- **DATA EXTRACT**:

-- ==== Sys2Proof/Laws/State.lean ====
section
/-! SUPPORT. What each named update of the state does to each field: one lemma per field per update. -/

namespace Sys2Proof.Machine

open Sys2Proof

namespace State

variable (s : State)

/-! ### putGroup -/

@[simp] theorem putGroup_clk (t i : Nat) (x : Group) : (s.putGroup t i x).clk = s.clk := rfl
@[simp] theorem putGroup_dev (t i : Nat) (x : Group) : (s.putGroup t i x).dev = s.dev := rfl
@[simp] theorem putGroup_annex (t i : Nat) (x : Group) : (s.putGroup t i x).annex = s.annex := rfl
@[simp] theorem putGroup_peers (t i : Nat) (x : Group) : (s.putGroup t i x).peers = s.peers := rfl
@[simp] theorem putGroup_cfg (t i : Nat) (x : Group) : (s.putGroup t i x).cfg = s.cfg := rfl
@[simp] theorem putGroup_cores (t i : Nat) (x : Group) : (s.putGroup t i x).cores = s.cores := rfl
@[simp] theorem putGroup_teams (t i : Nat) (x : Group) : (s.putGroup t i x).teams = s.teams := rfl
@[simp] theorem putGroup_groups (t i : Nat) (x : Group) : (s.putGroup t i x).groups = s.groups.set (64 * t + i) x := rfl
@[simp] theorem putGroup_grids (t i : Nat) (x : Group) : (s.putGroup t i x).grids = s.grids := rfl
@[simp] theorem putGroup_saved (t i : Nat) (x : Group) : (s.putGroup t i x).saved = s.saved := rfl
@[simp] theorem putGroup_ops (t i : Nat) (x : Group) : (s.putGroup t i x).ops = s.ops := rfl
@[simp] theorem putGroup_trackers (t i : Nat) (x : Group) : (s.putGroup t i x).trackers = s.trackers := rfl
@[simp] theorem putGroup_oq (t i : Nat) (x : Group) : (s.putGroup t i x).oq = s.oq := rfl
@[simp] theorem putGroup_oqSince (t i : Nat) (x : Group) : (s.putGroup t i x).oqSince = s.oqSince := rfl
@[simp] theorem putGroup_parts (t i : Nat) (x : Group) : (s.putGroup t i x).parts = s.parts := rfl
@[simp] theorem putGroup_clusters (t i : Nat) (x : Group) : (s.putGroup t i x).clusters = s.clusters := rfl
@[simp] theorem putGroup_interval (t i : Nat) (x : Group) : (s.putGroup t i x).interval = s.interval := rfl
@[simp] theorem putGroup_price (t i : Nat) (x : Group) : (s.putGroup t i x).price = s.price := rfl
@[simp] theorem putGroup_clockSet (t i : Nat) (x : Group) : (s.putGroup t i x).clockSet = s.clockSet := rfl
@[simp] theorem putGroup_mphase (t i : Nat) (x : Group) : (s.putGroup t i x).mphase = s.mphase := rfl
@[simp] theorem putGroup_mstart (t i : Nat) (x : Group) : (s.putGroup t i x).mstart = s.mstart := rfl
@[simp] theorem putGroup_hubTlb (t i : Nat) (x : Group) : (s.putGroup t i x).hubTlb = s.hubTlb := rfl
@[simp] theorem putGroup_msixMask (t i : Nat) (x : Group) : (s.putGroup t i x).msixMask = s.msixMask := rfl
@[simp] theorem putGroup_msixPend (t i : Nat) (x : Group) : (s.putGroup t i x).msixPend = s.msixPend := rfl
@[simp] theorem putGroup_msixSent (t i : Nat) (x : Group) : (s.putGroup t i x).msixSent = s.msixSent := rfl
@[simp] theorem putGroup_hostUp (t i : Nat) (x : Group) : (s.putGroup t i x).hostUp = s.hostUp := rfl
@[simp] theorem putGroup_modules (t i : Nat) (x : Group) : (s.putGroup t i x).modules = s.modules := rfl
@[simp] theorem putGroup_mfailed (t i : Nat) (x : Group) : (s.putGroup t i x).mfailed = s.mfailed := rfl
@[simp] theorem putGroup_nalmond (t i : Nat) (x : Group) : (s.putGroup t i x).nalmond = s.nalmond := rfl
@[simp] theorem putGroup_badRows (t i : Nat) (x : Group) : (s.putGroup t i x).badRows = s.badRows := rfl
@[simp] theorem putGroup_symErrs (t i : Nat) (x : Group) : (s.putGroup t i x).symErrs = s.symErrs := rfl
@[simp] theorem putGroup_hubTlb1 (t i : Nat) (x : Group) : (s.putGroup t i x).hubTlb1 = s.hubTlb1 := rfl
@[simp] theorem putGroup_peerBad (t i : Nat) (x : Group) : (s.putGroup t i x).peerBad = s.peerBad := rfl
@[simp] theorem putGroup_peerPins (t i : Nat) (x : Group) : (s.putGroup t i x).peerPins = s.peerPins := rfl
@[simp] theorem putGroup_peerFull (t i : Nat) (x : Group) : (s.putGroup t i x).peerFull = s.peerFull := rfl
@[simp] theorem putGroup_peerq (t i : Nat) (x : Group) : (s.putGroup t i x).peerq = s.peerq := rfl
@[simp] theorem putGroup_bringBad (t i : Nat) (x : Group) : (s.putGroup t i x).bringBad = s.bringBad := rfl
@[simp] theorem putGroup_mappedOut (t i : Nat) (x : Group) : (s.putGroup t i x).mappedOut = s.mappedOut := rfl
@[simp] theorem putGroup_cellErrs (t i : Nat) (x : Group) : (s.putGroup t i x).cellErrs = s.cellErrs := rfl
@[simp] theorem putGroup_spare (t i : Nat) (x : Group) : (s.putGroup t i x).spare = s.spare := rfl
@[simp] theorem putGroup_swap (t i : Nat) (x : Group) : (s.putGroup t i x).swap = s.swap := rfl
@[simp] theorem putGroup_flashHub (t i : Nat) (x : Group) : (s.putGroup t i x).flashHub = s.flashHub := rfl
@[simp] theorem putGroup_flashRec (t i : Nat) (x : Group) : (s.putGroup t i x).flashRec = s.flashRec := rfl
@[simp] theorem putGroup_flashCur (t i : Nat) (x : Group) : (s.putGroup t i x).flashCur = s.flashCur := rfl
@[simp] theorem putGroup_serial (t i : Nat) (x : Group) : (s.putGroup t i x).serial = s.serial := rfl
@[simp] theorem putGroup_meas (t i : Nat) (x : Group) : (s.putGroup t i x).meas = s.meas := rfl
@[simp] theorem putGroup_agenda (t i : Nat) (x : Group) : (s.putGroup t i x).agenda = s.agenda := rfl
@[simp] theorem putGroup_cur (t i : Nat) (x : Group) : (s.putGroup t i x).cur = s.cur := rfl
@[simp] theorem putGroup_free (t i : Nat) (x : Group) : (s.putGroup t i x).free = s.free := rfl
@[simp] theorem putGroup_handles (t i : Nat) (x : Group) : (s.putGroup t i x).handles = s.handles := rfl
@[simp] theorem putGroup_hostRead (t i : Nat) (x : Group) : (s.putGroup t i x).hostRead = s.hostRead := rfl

- **PROMPT**:
Retype, in the same exact form, the lines of the material above from the line holding "s.teams := rfl" through the line holding "s.grids := rfl".

- **ANSWER TO THIS EXERCISE**:
@[simp] theorem putGroup_teams (t i : Nat) (x : Group) : (s.putGroup t i x).teams = s.teams := rfl
@[simp] theorem putGroup_groups (t i : Nat) (x : Group) : (s.putGroup t i x).groups = s.groups.set (64 * t + i) x := rfl
@[simp] theorem putGroup_grids (t i : Nat) (x : Group) : (s.putGroup t i x).grids = s.grids := rfl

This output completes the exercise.